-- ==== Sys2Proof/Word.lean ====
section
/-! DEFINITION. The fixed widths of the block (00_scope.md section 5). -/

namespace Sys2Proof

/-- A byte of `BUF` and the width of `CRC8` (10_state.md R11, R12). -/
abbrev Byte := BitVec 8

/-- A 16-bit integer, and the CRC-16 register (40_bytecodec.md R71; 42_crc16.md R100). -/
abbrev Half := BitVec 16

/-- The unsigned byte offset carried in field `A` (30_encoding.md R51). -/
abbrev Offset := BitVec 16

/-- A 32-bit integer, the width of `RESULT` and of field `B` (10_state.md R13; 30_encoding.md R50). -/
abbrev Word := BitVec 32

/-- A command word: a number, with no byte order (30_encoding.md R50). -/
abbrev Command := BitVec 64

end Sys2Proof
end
-------------------------
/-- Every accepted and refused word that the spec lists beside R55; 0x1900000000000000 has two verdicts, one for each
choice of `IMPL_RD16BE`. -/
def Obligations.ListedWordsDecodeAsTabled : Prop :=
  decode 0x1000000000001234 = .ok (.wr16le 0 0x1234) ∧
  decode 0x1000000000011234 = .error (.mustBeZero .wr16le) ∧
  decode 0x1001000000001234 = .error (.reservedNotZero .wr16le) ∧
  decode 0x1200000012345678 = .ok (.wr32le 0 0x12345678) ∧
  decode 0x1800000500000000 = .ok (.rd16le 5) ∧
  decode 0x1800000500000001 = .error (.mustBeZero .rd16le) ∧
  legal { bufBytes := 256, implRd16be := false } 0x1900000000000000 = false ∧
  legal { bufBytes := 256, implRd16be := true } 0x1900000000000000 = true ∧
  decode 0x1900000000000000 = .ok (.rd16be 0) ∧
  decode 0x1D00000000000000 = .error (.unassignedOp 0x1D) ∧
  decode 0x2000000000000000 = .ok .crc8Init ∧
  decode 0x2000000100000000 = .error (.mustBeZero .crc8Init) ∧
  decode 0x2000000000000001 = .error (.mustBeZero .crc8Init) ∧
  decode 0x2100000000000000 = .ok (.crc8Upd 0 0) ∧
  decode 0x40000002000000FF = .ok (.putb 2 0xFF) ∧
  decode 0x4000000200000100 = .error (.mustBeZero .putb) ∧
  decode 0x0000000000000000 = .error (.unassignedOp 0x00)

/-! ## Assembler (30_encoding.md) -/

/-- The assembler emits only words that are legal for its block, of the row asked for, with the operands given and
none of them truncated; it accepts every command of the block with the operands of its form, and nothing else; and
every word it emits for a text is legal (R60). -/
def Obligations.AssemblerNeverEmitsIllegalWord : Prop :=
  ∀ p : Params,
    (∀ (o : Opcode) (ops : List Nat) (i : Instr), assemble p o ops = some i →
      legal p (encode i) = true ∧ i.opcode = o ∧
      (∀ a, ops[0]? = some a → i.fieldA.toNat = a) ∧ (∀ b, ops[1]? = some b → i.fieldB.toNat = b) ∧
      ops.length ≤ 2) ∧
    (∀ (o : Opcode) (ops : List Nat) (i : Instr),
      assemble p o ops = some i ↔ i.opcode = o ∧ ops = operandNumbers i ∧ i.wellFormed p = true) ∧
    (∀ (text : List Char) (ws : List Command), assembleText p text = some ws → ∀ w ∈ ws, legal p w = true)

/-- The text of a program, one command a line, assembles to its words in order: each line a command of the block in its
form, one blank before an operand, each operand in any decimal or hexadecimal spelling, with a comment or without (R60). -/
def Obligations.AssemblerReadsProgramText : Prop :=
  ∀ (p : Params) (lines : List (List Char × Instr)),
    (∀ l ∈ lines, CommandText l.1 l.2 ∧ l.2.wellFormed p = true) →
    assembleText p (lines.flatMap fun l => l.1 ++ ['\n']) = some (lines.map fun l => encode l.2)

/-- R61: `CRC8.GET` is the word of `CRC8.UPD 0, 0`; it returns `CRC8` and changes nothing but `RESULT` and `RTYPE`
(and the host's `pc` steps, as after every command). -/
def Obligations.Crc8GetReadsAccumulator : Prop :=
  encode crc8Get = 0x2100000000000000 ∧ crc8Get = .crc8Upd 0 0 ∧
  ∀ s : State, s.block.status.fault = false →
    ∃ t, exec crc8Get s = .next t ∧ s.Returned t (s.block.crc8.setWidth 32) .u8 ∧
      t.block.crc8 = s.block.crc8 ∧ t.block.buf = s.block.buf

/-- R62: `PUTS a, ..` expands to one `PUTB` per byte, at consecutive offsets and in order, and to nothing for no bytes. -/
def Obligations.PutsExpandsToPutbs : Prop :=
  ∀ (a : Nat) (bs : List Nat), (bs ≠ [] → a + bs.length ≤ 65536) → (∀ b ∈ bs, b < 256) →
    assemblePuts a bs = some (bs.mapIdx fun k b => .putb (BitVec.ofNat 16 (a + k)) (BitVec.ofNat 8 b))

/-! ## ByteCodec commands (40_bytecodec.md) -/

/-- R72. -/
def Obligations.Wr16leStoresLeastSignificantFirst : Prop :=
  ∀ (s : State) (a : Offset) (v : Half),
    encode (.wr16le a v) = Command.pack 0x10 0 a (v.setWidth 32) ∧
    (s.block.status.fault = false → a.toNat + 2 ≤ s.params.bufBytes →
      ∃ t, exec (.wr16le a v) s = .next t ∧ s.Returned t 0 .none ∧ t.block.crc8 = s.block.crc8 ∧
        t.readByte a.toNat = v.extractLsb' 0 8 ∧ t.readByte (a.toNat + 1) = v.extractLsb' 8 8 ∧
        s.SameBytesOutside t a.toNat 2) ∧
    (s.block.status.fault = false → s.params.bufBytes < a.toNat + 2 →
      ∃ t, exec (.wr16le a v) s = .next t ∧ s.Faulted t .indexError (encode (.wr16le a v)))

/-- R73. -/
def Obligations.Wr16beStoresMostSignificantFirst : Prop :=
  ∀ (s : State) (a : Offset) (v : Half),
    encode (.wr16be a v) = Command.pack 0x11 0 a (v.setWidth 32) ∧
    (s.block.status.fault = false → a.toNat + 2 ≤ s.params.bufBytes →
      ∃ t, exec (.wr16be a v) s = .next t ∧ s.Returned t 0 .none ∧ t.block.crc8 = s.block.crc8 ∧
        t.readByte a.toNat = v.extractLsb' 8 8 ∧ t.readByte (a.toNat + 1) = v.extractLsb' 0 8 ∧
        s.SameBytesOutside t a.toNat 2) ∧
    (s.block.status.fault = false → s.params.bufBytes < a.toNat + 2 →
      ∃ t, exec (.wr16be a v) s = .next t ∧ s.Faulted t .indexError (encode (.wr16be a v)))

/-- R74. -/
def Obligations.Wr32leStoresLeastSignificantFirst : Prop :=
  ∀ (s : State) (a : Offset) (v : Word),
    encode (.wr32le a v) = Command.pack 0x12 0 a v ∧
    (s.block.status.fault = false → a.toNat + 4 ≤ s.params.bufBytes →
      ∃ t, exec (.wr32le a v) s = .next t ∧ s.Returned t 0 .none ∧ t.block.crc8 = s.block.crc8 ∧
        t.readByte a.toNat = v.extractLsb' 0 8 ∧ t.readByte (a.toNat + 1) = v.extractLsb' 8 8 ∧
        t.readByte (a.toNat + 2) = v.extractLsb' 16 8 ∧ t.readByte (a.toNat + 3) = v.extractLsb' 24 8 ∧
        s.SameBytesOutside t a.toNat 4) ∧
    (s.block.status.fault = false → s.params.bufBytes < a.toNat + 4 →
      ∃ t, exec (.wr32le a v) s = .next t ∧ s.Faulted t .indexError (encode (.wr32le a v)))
-------------------------
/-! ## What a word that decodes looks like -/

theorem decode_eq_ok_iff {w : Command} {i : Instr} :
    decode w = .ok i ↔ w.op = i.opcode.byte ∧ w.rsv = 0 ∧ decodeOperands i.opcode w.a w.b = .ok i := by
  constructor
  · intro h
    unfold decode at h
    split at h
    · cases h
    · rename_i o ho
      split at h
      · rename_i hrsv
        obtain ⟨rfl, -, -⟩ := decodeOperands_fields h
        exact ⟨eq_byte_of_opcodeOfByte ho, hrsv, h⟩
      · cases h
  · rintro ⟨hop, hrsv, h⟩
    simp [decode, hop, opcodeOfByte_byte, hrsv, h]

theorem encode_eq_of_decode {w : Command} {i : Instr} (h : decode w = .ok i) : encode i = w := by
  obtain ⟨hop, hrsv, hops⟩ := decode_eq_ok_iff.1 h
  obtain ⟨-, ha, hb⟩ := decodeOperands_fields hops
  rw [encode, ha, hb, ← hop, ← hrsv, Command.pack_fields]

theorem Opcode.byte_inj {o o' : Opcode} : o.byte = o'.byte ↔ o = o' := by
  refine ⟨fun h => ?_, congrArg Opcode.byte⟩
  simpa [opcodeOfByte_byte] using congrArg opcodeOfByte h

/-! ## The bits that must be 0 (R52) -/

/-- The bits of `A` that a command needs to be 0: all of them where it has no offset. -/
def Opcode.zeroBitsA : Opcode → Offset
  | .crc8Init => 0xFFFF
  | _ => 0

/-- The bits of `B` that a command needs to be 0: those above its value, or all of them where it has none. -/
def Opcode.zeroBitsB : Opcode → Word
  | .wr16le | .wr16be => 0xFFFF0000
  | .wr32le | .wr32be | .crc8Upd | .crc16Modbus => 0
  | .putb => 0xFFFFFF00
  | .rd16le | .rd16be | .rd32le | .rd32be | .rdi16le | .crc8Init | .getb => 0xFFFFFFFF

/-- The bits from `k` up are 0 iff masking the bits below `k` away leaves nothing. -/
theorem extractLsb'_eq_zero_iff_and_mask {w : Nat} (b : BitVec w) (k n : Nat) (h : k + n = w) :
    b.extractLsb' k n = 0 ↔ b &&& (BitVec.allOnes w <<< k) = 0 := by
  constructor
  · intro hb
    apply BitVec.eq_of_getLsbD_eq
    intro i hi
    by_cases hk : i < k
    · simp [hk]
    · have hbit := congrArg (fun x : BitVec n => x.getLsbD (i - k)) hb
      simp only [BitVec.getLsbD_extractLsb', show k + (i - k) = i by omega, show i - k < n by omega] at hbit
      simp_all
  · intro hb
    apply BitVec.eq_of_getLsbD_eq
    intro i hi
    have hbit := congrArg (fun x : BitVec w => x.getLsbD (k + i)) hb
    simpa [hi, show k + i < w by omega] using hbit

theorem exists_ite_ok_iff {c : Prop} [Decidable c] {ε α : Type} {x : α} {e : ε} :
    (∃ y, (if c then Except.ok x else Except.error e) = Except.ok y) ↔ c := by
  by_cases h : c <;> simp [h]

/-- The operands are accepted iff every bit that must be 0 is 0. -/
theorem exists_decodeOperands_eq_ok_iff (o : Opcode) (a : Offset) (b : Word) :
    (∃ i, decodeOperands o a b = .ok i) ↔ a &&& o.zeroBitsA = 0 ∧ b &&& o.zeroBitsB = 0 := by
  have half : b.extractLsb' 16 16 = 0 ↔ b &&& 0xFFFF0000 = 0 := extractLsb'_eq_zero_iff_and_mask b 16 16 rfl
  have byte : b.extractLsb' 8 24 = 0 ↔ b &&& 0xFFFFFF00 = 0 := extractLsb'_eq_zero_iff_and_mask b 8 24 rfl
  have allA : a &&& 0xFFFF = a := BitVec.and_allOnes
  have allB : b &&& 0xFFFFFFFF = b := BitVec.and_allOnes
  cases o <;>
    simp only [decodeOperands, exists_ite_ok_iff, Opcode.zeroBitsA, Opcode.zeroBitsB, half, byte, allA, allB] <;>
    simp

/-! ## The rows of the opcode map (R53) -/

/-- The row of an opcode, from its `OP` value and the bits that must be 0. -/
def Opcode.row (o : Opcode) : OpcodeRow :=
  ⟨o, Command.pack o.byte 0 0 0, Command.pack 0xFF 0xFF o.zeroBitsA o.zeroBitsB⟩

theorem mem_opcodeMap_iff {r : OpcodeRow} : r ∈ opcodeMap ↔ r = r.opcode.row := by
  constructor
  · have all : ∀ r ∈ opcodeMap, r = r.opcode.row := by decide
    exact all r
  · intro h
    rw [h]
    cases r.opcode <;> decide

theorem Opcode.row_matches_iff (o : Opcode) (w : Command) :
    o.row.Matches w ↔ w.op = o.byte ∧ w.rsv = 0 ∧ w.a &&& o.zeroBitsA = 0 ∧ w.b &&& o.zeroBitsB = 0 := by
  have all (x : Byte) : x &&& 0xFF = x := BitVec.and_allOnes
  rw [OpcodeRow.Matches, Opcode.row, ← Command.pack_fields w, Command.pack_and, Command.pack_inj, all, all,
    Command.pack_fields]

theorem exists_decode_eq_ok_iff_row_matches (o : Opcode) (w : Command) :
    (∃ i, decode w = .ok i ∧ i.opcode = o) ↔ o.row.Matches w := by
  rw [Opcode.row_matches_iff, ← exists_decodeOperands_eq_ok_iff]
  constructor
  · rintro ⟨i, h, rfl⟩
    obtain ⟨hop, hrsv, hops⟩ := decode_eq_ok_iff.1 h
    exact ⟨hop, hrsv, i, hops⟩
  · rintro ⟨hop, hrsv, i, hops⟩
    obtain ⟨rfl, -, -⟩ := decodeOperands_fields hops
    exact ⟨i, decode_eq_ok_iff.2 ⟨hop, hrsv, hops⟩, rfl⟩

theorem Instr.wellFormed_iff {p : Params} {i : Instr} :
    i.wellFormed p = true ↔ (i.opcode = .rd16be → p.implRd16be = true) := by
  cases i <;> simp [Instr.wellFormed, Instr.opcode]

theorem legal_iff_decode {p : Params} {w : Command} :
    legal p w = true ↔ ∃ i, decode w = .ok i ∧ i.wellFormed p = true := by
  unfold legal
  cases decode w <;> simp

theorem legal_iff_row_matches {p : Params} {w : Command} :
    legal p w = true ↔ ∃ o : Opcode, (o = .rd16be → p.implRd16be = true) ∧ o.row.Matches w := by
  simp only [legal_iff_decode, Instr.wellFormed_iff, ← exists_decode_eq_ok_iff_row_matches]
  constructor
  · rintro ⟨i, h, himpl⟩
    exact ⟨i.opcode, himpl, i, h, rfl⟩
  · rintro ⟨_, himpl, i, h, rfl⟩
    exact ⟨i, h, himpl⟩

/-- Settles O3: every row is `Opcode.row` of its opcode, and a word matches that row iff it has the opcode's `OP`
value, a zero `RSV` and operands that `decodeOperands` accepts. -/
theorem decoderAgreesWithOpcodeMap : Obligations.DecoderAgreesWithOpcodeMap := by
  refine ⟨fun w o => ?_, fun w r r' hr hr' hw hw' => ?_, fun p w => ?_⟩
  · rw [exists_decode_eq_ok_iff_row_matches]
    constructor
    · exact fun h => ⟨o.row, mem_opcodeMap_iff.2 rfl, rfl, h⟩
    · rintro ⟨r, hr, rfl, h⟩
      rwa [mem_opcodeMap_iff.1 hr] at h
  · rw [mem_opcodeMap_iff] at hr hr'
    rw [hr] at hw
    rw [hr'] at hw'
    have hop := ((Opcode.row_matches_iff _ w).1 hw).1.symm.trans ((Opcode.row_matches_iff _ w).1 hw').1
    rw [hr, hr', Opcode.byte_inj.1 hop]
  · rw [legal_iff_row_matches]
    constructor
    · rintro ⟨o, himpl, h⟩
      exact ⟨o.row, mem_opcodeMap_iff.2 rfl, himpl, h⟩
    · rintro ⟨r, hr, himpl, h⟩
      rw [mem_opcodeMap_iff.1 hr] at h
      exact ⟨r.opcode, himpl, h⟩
-------------------------
● **ASSIGNED TASK**
Using the entries above, repeat only the lines from the one containing "bs, b < 256) →" through the one containing "t.readByte (a.toNat + 2)", end lines included.

● **RESULT OF THE EXERCISE**
  ∀ (a : Nat) (bs : List Nat), (bs ≠ [] → a + bs.length ≤ 65536) → (∀ b ∈ bs, b < 256) →
    assemblePuts a bs = some (bs.mapIdx fun k b => .putb (BitVec.ofNat 16 (a + k)) (BitVec.ofNat 8 b))

/-! ## ByteCodec commands (40_bytecodec.md) -/

/-- R72. -/
def Obligations.Wr16leStoresLeastSignificantFirst : Prop :=
  ∀ (s : State) (a : Offset) (v : Half),
    encode (.wr16le a v) = Command.pack 0x10 0 a (v.setWidth 32) ∧
    (s.block.status.fault = false → a.toNat + 2 ≤ s.params.bufBytes →
      ∃ t, exec (.wr16le a v) s = .next t ∧ s.Returned t 0 .none ∧ t.block.crc8 = s.block.crc8 ∧
        t.readByte a.toNat = v.extractLsb' 0 8 ∧ t.readByte (a.toNat + 1) = v.extractLsb' 8 8 ∧
        s.SameBytesOutside t a.toNat 2) ∧
    (s.block.status.fault = false → s.params.bufBytes < a.toNat + 2 →
      ∃ t, exec (.wr16le a v) s = .next t ∧ s.Faulted t .indexError (encode (.wr16le a v)))

/-- R73. -/
def Obligations.Wr16beStoresMostSignificantFirst : Prop :=
  ∀ (s : State) (a : Offset) (v : Half),
    encode (.wr16be a v) = Command.pack 0x11 0 a (v.setWidth 32) ∧
    (s.block.status.fault = false → a.toNat + 2 ≤ s.params.bufBytes →
      ∃ t, exec (.wr16be a v) s = .next t ∧ s.Returned t 0 .none ∧ t.block.crc8 = s.block.crc8 ∧
        t.readByte a.toNat = v.extractLsb' 8 8 ∧ t.readByte (a.toNat + 1) = v.extractLsb' 0 8 ∧
        s.SameBytesOutside t a.toNat 2) ∧
    (s.block.status.fault = false → s.params.bufBytes < a.toNat + 2 →
      ∃ t, exec (.wr16be a v) s = .next t ∧ s.Faulted t .indexError (encode (.wr16be a v)))

/-- R74. -/
def Obligations.Wr32leStoresLeastSignificantFirst : Prop :=
  ∀ (s : State) (a : Offset) (v : Word),
    encode (.wr32le a v) = Command.pack 0x12 0 a v ∧
    (s.block.status.fault = false → a.toNat + 4 ≤ s.params.bufBytes →
      ∃ t, exec (.wr32le a v) s = .next t ∧ s.Returned t 0 .none ∧ t.block.crc8 = s.block.crc8 ∧
        t.readByte a.toNat = v.extractLsb' 0 8 ∧ t.readByte (a.toNat + 1) = v.extractLsb' 8 8 ∧
        t.readByte (a.toNat + 2) = v.extractLsb' 16 8 ∧ t.readByte (a.toNat + 3) = v.extractLsb' 24 8 ∧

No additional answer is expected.